In a very real sense, the American Army was fighting on two fronts, one against the Vietnamese guerrillas in the jungles and the other against embittered militants within its own ranks. The strain of black resistance was a key factor in crippling US military capabilities in Vietnam.

That view is probably exaggerated. Despite the disaffection, in varying degrees, of countless officers and enlisted men US military forces were still able to crater the landscape and kill Indochinese quite effectively until they were pulled out. Many infantrymen resented being sent on dangerous missions whose only purpose was more glory and promotions for ambitious officers. Still most orders to go on patrol were obeyed. But it remains true that the fear that growing dissent among GIs would spread was one of the main reasons why US forces withdrew from Vietnam.

The most vivid acts of rebellion occurred when men refused to go into combat and officers were “fragged,” both in the field and in the “base camps.” But Cortright shrewdly points out that the more common kind of rebellion was less obvious; it was in fact a second, nonviolent guerrilla war:

Solidarity was expressed symbolically through long hair and afros, rock and soul music, beads and black bracelets, peace signs and clenched fists. The consequences of open defiance could be extremely harsh, and most GIs thus normally expressed their loathing for the military through more subtle means. Vast numbers of Vietnam-era servicemen participated in countless minor acts of sabotage and obstruction designed to clog the gears of the “Green Machine.”

Every unit had its examples of intentionally bungled repair or paperwork, of unexplained minor damage to equipment, of constant squabbling between certain GIs and the “lifers,” of mysteriously appearing peace signs, etc. The cumulative effect of thousands of such acts constituted the reality of the morale crisis.

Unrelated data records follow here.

-- ==== Sys2Proof/Laws/Checksum.lean ====
section
/-! SUPPORT. Small facts of the Checksum Engine. -/

namespace Sys2Proof.Machine

@[simp] theorem crcShift_zero (r : Word16) : crcShift 0 r = r := rfl

theorem crcShift_succ (n : Nat) (r : Word16) : crcShift (n + 1) r = crcShift n (crcBit r) := rfl

@[simp] theorem crc16_nil : crc16 [] = Config.crcInit := rfl

/-- The bit shifted out can be told from the bit on top afterwards. -/
theorem getMsbD_crcBit (r : Word16) : (crcBit r).getLsbD 15 = r.getLsbD 0 := by
  unfold crcBit
  split <;> rename_i h <;> simp_all

end Sys2Proof.Machine
end

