-- ==== Sys2Proof/Laws/State.lean ====
section
/-! SUPPORT. One lemma for each field under each update of the state, true by unfolding the update. -/

namespace Sys2Proof.Machine

@[simp] theorem State.goto_cap (s : State) (p : ParserState) : (s.goto p).cap = s.cap := rfl
@[simp] theorem State.goto_st (s : State) (p : ParserState) : (s.goto p).st = p := rfl
@[simp] theorem State.goto_cursor (s : State) (p : ParserState) : (s.goto p).cursor = s.cursor := rfl
@[simp] theorem State.goto_rem (s : State) (p : ParserState) : (s.goto p).rem = s.rem := rfl
@[simp] theorem State.goto_cklo (s : State) (p : ParserState) : (s.goto p).cklo = s.cklo := rfl
@[simp] theorem State.goto_buf (s : State) (p : ParserState) : (s.goto p).buf = s.buf := rfl
@[simp] theorem State.goto_inputs (s : State) (p : ParserState) : (s.goto p).inputs = s.inputs := rfl
@[simp] theorem State.goto_out (s : State) (p : ParserState) : (s.goto p).out = s.out := rfl

@[simp] theorem State.setCursor_cap (s : State) (n : Nat) : (s.setCursor n).cap = s.cap := rfl
@[simp] theorem State.setCursor_st (s : State) (n : Nat) : (s.setCursor n).st = s.st := rfl
@[simp] theorem State.setCursor_cursor (s : State) (n : Nat) : (s.setCursor n).cursor = n := rfl
@[simp] theorem State.setCursor_rem (s : State) (n : Nat) : (s.setCursor n).rem = s.rem := rfl
@[simp] theorem State.setCursor_cklo (s : State) (n : Nat) : (s.setCursor n).cklo = s.cklo := rfl
@[simp] theorem State.setCursor_buf (s : State) (n : Nat) : (s.setCursor n).buf = s.buf := rfl
@[simp] theorem State.setCursor_inputs (s : State) (n : Nat) : (s.setCursor n).inputs = s.inputs := rfl
@[simp] theorem State.setCursor_out (s : State) (n : Nat) : (s.setCursor n).out = s.out := rfl

@[simp] theorem State.setRem_cap (s : State) (b : Byte) : (s.setRem b).cap = s.cap := rfl
@[simp] theorem State.setRem_st (s : State) (b : Byte) : (s.setRem b).st = s.st := rfl
@[simp] theorem State.setRem_cursor (s : State) (b : Byte) : (s.setRem b).cursor = s.cursor := rfl
@[simp] theorem State.setRem_rem (s : State) (b : Byte) : (s.setRem b).rem = b := rfl
@[simp] theorem State.setRem_cklo (s : State) (b : Byte) : (s.setRem b).cklo = s.cklo := rfl
@[simp] theorem State.setRem_buf (s : State) (b : Byte) : (s.setRem b).buf = s.buf := rfl
@[simp] theorem State.setRem_inputs (s : State) (b : Byte) : (s.setRem b).inputs = s.inputs := rfl
@[simp] theorem State.setRem_out (s : State) (b : Byte) : (s.setRem b).out = s.out := rfl

@[simp] theorem State.setCklo_cap (s : State) (b : Byte) : (s.setCklo b).cap = s.cap := rfl
@[simp] theorem State.setCklo_st (s : State) (b : Byte) : (s.setCklo b).st = s.st := rfl
@[simp] theorem State.setCklo_cursor (s : State) (b : Byte) : (s.setCklo b).cursor = s.cursor := rfl
@[simp] theorem State.setCklo_rem (s : State) (b : Byte) : (s.setCklo b).rem = s.rem := rfl
@[simp] theorem State.setCklo_cklo (s : State) (b : Byte) : (s.setCklo b).cklo = b := rfl
@[simp] theorem State.setCklo_buf (s : State) (b : Byte) : (s.setCklo b).buf = s.buf := rfl
@[simp] theorem State.setCklo_inputs (s : State) (b : Byte) : (s.setCklo b).inputs = s.inputs := rfl
@[simp] theorem State.setCklo_out (s : State) (b : Byte) : (s.setCklo b).out = s.out := rfl

@[simp] theorem State.emit_cap (s : State) (o : Output) : (s.emit o).cap = s.cap := rfl
@[simp] theorem State.emit_st (s : State) (o : Output) : (s.emit o).st = s.st := rfl
@[simp] theorem State.emit_cursor (s : State) (o : Output) : (s.emit o).cursor = s.cursor := rfl
@[simp] theorem State.emit_rem (s : State) (o : Output) : (s.emit o).rem = s.rem := rfl
@[simp] theorem State.emit_cklo (s : State) (o : Output) : (s.emit o).cklo = s.cklo := rfl
@[simp] theorem State.emit_buf (s : State) (o : Output) : (s.emit o).buf = s.buf := rfl
@[simp] theorem State.emit_inputs (s : State) (o : Output) : (s.emit o).inputs = s.inputs := rfl
@[simp] theorem State.emit_out (s : State) (o : Output) : (s.emit o).out = o := rfl

@[simp] theorem State.memWrite_cap (s : State) (i : Nat) (b : Byte) : (s.memWrite i b).cap = s.cap := rfl
@[simp] theorem State.memWrite_st (s : State) (i : Nat) (b : Byte) : (s.memWrite i b).st = s.st := rfl
@[simp] theorem State.memWrite_cursor (s : State) (i : Nat) (b : Byte) : (s.memWrite i b).cursor = s.cursor := rfl
@[simp] theorem State.memWrite_rem (s : State) (i : Nat) (b : Byte) : (s.memWrite i b).rem = s.rem := rfl
@[simp] theorem State.memWrite_cklo (s : State) (i : Nat) (b : Byte) : (s.memWrite i b).cklo = s.cklo := rfl
@[simp] theorem State.memWrite_buf (s : State) (i : Nat) (b : Byte) : (s.memWrite i b).buf = s.buf.write i b := rfl
@[simp] theorem State.memWrite_inputs (s : State) (i : Nat) (b : Byte) : (s.memWrite i b).inputs = s.inputs := rfl
@[simp] theorem State.memWrite_out (s : State) (i : Nat) (b : Byte) : (s.memWrite i b).out = s.out := rfl

@[simp] theorem State.appendByte_cap (s : State) (b : Byte) : (s.appendByte b).cap = s.cap := rfl
@[simp] theorem State.appendByte_st (s : State) (b : Byte) : (s.appendByte b).st = s.st := rfl
@[simp] theorem State.appendByte_cursor (s : State) (b : Byte) : (s.appendByte b).cursor = s.cursor + 1 := rfl
@[simp] theorem State.appendByte_rem (s : State) (b : Byte) : (s.appendByte b).rem = s.rem := rfl
@[simp] theorem State.appendByte_cklo (s : State) (b : Byte) : (s.appendByte b).cklo = s.cklo := rfl
@[simp] theorem State.appendByte_buf (s : State) (b : Byte) : (s.appendByte b).buf = s.buf.write s.cursor b := rfl
@[simp] theorem State.appendByte_inputs (s : State) (b : Byte) : (s.appendByte b).inputs = s.inputs := rfl
@[simp] theorem State.appendByte_out (s : State) (b : Byte) : (s.appendByte b).out = .idle := rfl

@[simp] theorem State.consume_cap (s : State) : (s.consume).cap = s.cap := rfl
@[simp] theorem State.consume_st (s : State) : (s.consume).st = s.st := rfl
@[simp] theorem State.consume_cursor (s : State) : (s.consume).cursor = s.cursor := rfl
@[simp] theorem State.consume_rem (s : State) : (s.consume).rem = s.rem := rfl
@[simp] theorem State.consume_cklo (s : State) : (s.consume).cklo = s.cklo := rfl
@[simp] theorem State.consume_buf (s : State) : (s.consume).buf = s.buf := rfl
@[simp] theorem State.consume_inputs (s : State) : (s.consume).inputs = s.inputs.tail := rfl
@[simp] theorem State.consume_out (s : State) : (s.consume).out = s.out := rfl

@[simp] theorem State.accept_cap (s : State) : (s.accept).cap = s.cap := rfl
@[simp] theorem State.accept_st (s : State) : (s.accept).st = .awaitingSync1 := rfl
@[simp] theorem State.accept_cursor (s : State) : (s.accept).cursor = 0 := rfl
@[simp] theorem State.accept_rem (s : State) : (s.accept).rem = s.rem := rfl
@[simp] theorem State.accept_cklo (s : State) : (s.accept).cklo = s.cklo := rfl
@[simp] theorem State.accept_buf (s : State) : (s.accept).buf = s.buf := rfl
@[simp] theorem State.accept_inputs (s : State) : (s.accept).inputs = s.inputs := rfl
@[simp] theorem State.accept_out (s : State) : (s.accept).out = ⟨.complete s.cursor, .none⟩ := rfl

@[simp] theorem raise_cap (c : Condition) (s : State) : (raise c s).cap = s.cap := rfl
@[simp] theorem raise_st (c : Condition) (s : State) : (raise c s).st = .awaitingSync1 := rfl
@[simp] theorem raise_cursor (c : Condition) (s : State) : (raise c s).cursor = 0 := rfl
@[simp] theorem raise_rem (c : Condition) (s : State) : (raise c s).rem = s.rem := rfl
@[simp] theorem raise_cklo (c : Condition) (s : State) : (raise c s).cklo = s.cklo := rfl
@[simp] theorem raise_buf (c : Condition) (s : State) : (raise c s).buf = s.buf := rfl
@[simp] theorem raise_inputs (c : Condition) (s : State) : (raise c s).inputs = s.inputs := rfl
@[simp] theorem raise_out (c : Condition) (s : State) : (raise c s).out = ⟨.incomplete, c.diag⟩ := rfl

@[simp] theorem State.resetOf_cap (n : Nat) : (State.resetOf n).cap = n := rfl
@[simp] theorem State.resetOf_st (n : Nat) : (State.resetOf n).st = .awaitingSync1 := rfl
@[simp] theorem State.resetOf_cursor (n : Nat) : (State.resetOf n).cursor = 0 := rfl
@[simp] theorem State.resetOf_rem (n : Nat) : (State.resetOf n).rem = Config.resetRem := rfl
@[simp] theorem State.resetOf_cklo (n : Nat) : (State.resetOf n).cklo = Config.resetCklo := rfl
@[simp] theorem State.resetOf_buf (n : Nat) : (State.resetOf n).buf = [] := rfl
@[simp] theorem State.resetOf_inputs (n : Nat) : (State.resetOf n).inputs = [] := rfl
@[simp] theorem State.resetOf_out (n : Nat) : (State.resetOf n).out = .idle := rfl

@[simp] theorem State.present_cap (s : State) (w : SelectorWord) : (s.present w).cap = s.cap := rfl
@[simp] theorem State.present_st (s : State) (w : SelectorWord) : (s.present w).st = parserStateOfWord w := rfl
@[simp] theorem State.present_cursor (s : State) (w : SelectorWord) : (s.present w).cursor = s.cursor := rfl
@[simp] theorem State.present_rem (s : State) (w : SelectorWord) : (s.present w).rem = s.rem := rfl
@[simp] theorem State.present_cklo (s : State) (w : SelectorWord) : (s.present w).cklo = s.cklo := rfl
@[simp] theorem State.present_buf (s : State) (w : SelectorWord) : (s.present w).buf = s.buf := rfl
@[simp] theorem State.present_inputs (s : State) (w : SelectorWord) : (s.present w).inputs = pinsOfWord w :: s.inputs := rfl
@[simp] theorem State.present_out (s : State) (w : SelectorWord) : (s.present w).out = s.out := rfl

end Sys2Proof.Machine
end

Perhaps Cortright’s most important conclusion is that most of the GI resistance came not from draftees “but from volunteers…from working class backgrounds.” He shows convincingly that the poor blacks and high school graduates who enlisted were quite as opposed to the war as the more publicized college protesters. My own experience as a reporter in Vietnam suggested that many of the volunteer combat soldiers were more seriously skeptical about the announced aims of war than those at home. They found themselves risking their lives for an “ally” whose army did not want to fight.

This should be borne in mind when one considers the current volunteer army, much of it black and most of it drawn from the poorer classes. By many accounts the tumult of the early Seventies has subsided and the army is getting back on its feet. But to do what? It is hard to conceive of any place right now where the new all-volunteer army could engage in sustained combat. That may be one of the most important consequences of the war in Vietnam.